◆ **DATA FOR PROCESSING**
-- -- --
-- ==== Sys2Proof/Certificates/Slice0/Obligations.lean ====
section
/-! DEFINITION. The statements: what the spec's rules say the commands do, for the provers. -/

/-! ### Terms of the statements -/

namespace Sys2Proof.Machine

/-- The module has power, and nothing waits to be acted on. -/
def Awake (d : Dev) : Prop := d.dstate ≠ .off ∧ Calm d

/-- The command has completed: the device is `d`, and the queue is as before. -/
abbrev becomes (s : State) (d : Dev) : Host.Outcome State Fault Refusal := .next { s with d := d }

/-- A pair with its VE replaced. -/
abbrev withVe (p : Pair) (x : Ve) : Pair := { p with ve := x }

/-- The VE of a present pair runs and its next instruction, with word `w` and row `i` of Table 5-4, passes its checks and is
not held (R141, R163). -/
def VeReady (d : Dev) (e : Eng) (w : DWord) (i : VInfo) : Prop :=
  Awake d ∧ present d e.val = true ∧ (pair d e.val).ve.run = true ∧ veFetchFits (pair d e.val).ve = true ∧ veFetch d e.val = w
    ∧ vInfo w = some i ∧ veBlocked d (pair d e.val).ve i w = false ∧ wordCheck w = none

/-- The ECLK in which that instruction issues. -/
def veTime (d : Dev) (e : Eng) (w : DWord) (i : VInfo) : Nat := veIssueAt d (pair d e.val).ve i w

/-- The index of that instruction. -/
def vePlace (d : Dev) (e : Eng) : Nat := (pair d e.val).ve.pcNext

/-- The device after that instruction has issued: the pair is `p` with the bookkeeping of an issue, and everything else is
as in `d`. -/
def veAfter (d : Dev) (e : Eng) (w : DWord) (i : VInfo) (p : Pair) (next : Nat) : Dev :=
  modPair d e.val (fun _ => { p with
    ve := veIssued p.ve i w (vePlace d e) (veTime d e w i) next
    history := (noteScalars d.eclk (pair d e.val) (scalarWrites i w) (veTime d e w i + vLat i w)).history })

end Sys2Proof.Machine

/-! ### The vector engine (chapter 5) -/

namespace Sys2Proof.Machine

/-- Instructions that combine VA and B lane by lane, with their opcodes (Table 5-4). -/
def binRows (e : Eng) : List (Nat × Instr × (Word → Word → Word)) :=
  [(0x01, .fadd e, fadd), (0x02, .fsub e, fsub), (0x03, .fmul e, fmul), (0x06, .fmin e, fmin), (0x07, .fmax e, fmax),
    (0x10, .iadd e, fun a b => a + b), (0x11, .isub e, fun a b => a - b),
    (0x12, .imin e, fun a b => if b.toInt < a.toInt then b else a), (0x13, .imax e, fun a b => if a.toInt < b.toInt then b else a)]

/-- Instructions that write vector lanes from the pair's registers. -/
def laneRows (e : Eng) : List (Nat × Instr × (Pair → DWord → List Word)) :=
  [(0x04, .fma e, fun p w => List.zipWith (fun g c => g c) (List.zipWith ffma (lanes p.ve (vVA w)) (bOperand p w)) (lanes p.ve (vVC w))),
    (0x05, .fnma e, fun p w => List.zipWith (fun g c => g c) (List.zipWith ffnma (lanes p.ve (vVA w)) (bOperand p w)) (lanes p.ve (vVC w))),
    (0x0A, .mov e, fun p w => (bOperand p w).map (movSign (vMod w))),
    (0x18, .cvt e, fun p w => (lanes p.ve (vVA w)).mapIdx (fun l v =>
      widen (if vMod w = 1 then bf16 else fp16) ((if vMod w = 1 then bf16 else fp16).encodeR (laneRounding p w l) (decW v)))),
    (0x1A, .itof e, fun p w => (lanes p.ve (vVA w)).map itof), (0x1B, .ftoi e, fun p w => (lanes p.ve (vVA w)).map ftoi),
    (0x30, .psum e, fun p w => psum (vMod w) (lanes p.ve (vVA w))),
    (0x32, .rsum e, fun p w => reduceSegments fadd (vMod w) (lanes p.ve (vVA w))),
    (0x33, .rmin e, fun p w => reduceSegments fmin (vMod w) (lanes p.ve (vVA w))),
    (0x34, .rmax e, fun p w => reduceSegments fmax (vMod w) (lanes p.ve (vVA w))),
    (0x38, .exp2 e, fun p w => (lanes p.ve (vVA w)).map exp2W), (0x39, .log2 e, fun p w => (lanes p.ve (vVA w)).map log2W),
    (0x3A, .rcp e, fun p w => (lanes p.ve (vVA w)).map rcpW), (0x3B, .rsqrt e, fun p w => (lanes p.ve (vVA w)).map rsqrtW),
    (0x3C, .tanh e, fun p w => (lanes p.ve (vVA w)).map tanhW),
    (0x42, .xrd e, fun p w => (List.range 32).map (fun i => xround (vMod w) (xelem p.ve i)) ++ List.replicate 480 0)]

/-- Instructions that write a guard, or vector registers in a way of their own: the pair after them. -/
def guardRows (e : Eng) : List (Nat × Instr × (Pair → DWord → Pair)) :=
  [(0x00, .nop e, fun p _ => p),
    (0x08, .fcmp e, fun p w => { p with ve := writeGuard p.ve w (maskOf (List.zipWith (fcmp (vMod w)) (lanes p.ve (vVA w)) (bOperand p w))) }),
    (0x14, .icmp e, fun p w => { p with ve := writeGuard p.ve w (maskOf (List.zipWith (icmp (vMod w)) (lanes p.ve (vVA w)) (bOperand p w))) }),
    (0x28, .glog e, fun p w => { p with ve := writeGuard p.ve w (guardLogic (vMod w) (guardReg p.ve (vVA w)) (guardReg p.ve (vB w))) }),
    (0x09, .sel e, fun p w => { p with ve := setLanes p.ve (vVD w) (mergeLanes (guardReg p.ve (vG w)) (bOperand p w) (lanes p.ve (vVA w))) }),
    (0x31, .sscan e, fun p w => withVe p (setLanes p.ve (vVD w)
      (sscan (vMod w) ((lanes p.ve (vVA w)).mapIdx (fun l v => (v, (guardReg p.ve (vG w)).getLsbD l || l == 0)))))),
    (0x40, .xclr e, fun p _ => { p with ve := { p.ve with xacc := [] } }),
    (0x19, .qnt e, fun p w =>
      let x := setLanes p.ve (vVD w) (mergeLanes (blockGuard (guardReg p.ve (vG w))) (lanes p.ve (vVD w)) ((qntBlocks p w).flatMap (·.2)))
      withVe p (setLanes x (vVC w) ((List.zip (qntBlocks p w) ((lanes x (vVC w)).take 16)).mapIdx (fun b z =>
        if (guardReg p.ve (vG w)).getLsbD (32 * b) then BitVec.ofNat 32 z.1.1 else z.2) ++ List.replicate 496 0)))]

/-- Instructions that write scalar registers, the rounding context or a guard from a scalar: the pair after them. -/
def scalarRows (e : Eng) : List (Nat × Instr × (Pair → DWord → Pair)) :=
  [(0x50, .sset e, fun p w => setScalar p (vSD w) (BitVec.ofNat 32 (vImm w))),
    (0x51, .sadd e, fun p w => setScalar p (vSD w) (scalar p (vSA w) + BitVec.ofNat 32 (vImm w))),
    (0x52, .sadd64 e, fun p w => setScalarPair p (vSD w) (scalarPair p (vSA w) + BitVec.ofInt 64 (sext 32 (vImm w)))),
    (0x53, .smovv e, fun p w => setScalar p (vSD w) (Tbl.get 0 (Tbl.get [] p.ve.v (vVS w)) (fld w 8 0))),
    (0x54, .xrds e, fun p w => setScalar p (vSD w) (xround (vMod w) (xelem p.ve (fld w 4 0)))),
    (0x55, .gblk e, fun p w => withVe p (setGuard p.ve (vSD w) (BitVec.allOnes 512)
      (maskOf ((List.range 512).map (fun l => (scalar p (vSA w)).getLsbD (l / 32)))))),
    (0x59, .rctx e, fun p w => { p with ve := { p.ve with step := scalarPair p (vSA w), drawId := BitVec.ofNat 8 (fld w 7 0) } })]

/-- Loads from the operand cache: unit of the address, bytes, and the pair after them from the bytes read (R144). -/
def loadRows (e : Eng) : List (Nat × Instr × (DWord → Nat) × (Pair → DWord → List Byte → Pair)) :=
  [(0x20, .ld e, fun w => vecBytes (vMod w), fun p w bs => { p with ve := writeLanes p.ve w (loadLanes (vMod w) bs) }),
    (0x23, .gld e, fun _ => 64, fun p w bs => { p with ve := writeGuard p.ve w (BitVec.ofNat 512 (leNat bs)) })]

/-- Stores to the operand cache: unit of the address, bytes within its range, and the pieces written, by offset (R145, R146,
R157). -/
def storeRows (e : Eng) : List (Nat × Instr × Nat × (DWord → Nat) × (Pair → DWord → List (Nat × List Byte))) :=
  [(0x21, .st e, 64, fun w => vecBytes (vMod w), fun p w => storePieces (vMod w) (guardReg p.ve (vG w)) (lanes p.ve (vVA w))),
    (0x22, .sts e, 16, fun _ => 16, fun p w =>
      (((lanes p.ve (vVA w)).take 16).mapIdx (fun b v => (b, [v.setWidth 8]))).filter (fun z => (guardReg p.ve (vG w)).getLsbD (32 * z.1))),
    (0x24, .gst e, 64, fun _ => 64, fun p w => [(0, leBytes 64 (guardReg p.ve (vVA w)).toNat)]),
    (0x43, .xst e, 64, fun _ => 1536, fun p _ => [(0, (List.range 32).flatMap (fun i => leBytes 48 (xelem p.ve i).container))])]
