/-! `fresh` -/
@[simp] theorem emit_fresh : (emit d o).fresh = d.fresh := rfl
@[simp] theorem modKennel_fresh : (modKennel d i kennels).fresh = d.fresh := rfl
@[simp] theorem modTime_fresh : (modTime d clock).fresh = d.fresh := rfl
@[simp] theorem modFn_fresh : (modFn d i j fns).fresh = d.fresh := rfl
@[simp] theorem modTask_fresh : (modTask d i tasks).fresh = d.fresh := by unfold modTask; split <;> rfl
@[simp] theorem report_fresh : (report d r).fresh = d.fresh := rfl
@[simp] theorem modPair_fresh : (modPair d i pairs).fresh = d.fresh := rfl
@[simp] theorem modPower_fresh : (modPower d rails).fresh = d.fresh := rfl
@[simp] theorem modPort_fresh : (modPort d i ports).fresh = d.fresh := rfl
@[simp] theorem setTakeUps_fresh : (setTakeUps d i taken).fresh = d.fresh := rfl
@[simp] theorem modMbx_fresh : (modMbx d i boxes).fresh = d.fresh := by unfold modMbx; split <;> rfl
@[simp] theorem modThr_fresh : (modThr d level).fresh = d.fresh := rfl
@[simp] theorem setTask_fresh : (setTask d i owner).fresh = d.fresh := rfl
@[simp] theorem modTree_fresh : (modTree d i trees).fresh = d.fresh := rfl
@[simp] theorem modMgmt_fresh : (modMgmt d mgmt).fresh = d.fresh := rfl
@[simp] theorem setMbx_fresh : (setMbx d i holder).fresh = d.fresh := rfl
@[simp] theorem modHq_fresh : (modHq d i queues).fresh = d.fresh := rfl
@[simp] theorem modHport_fresh : (modHport d i hosts).fresh = d.fresh := rfl
@[simp] theorem setAdder_fresh : (setAdder d i entries).fresh = d.fresh := rfl
@[simp] theorem modMdie_fresh : (modMdie d i mdies).fresh = d.fresh := rfl
@[simp] theorem modPage_fresh : (modPage d i pages).fresh = d.fresh := rfl
@[simp] theorem setKmem_fresh : (setKmem d i bytes).fresh = d.fresh := rfl
@[simp] theorem modSe_fresh : (modSe d i engines).fresh = d.fresh := rfl
@[simp] theorem setLitter_fresh : (setLitter d i word).fresh = d.fresh := rfl
@[simp] theorem modSensor_fresh : (modSensor d i sensors).fresh = d.fresh := rfl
-- -- --
◆ **ACTIVITY**
Using the listing above, pull out all lines that hold the word "xround".

◆ **SOLUTION FOR THIS PROBLEM**
    (0x42, .xrd e, fun p w => (List.range 32).map (fun i => xround (vMod w) (xelem p.ve i)) ++ List.replicate 480 0)]
    (0x54, .xrds e, fun p w => setScalar p (vSD w) (xround (vMod w) (xelem p.ve (fld w 4 0)))),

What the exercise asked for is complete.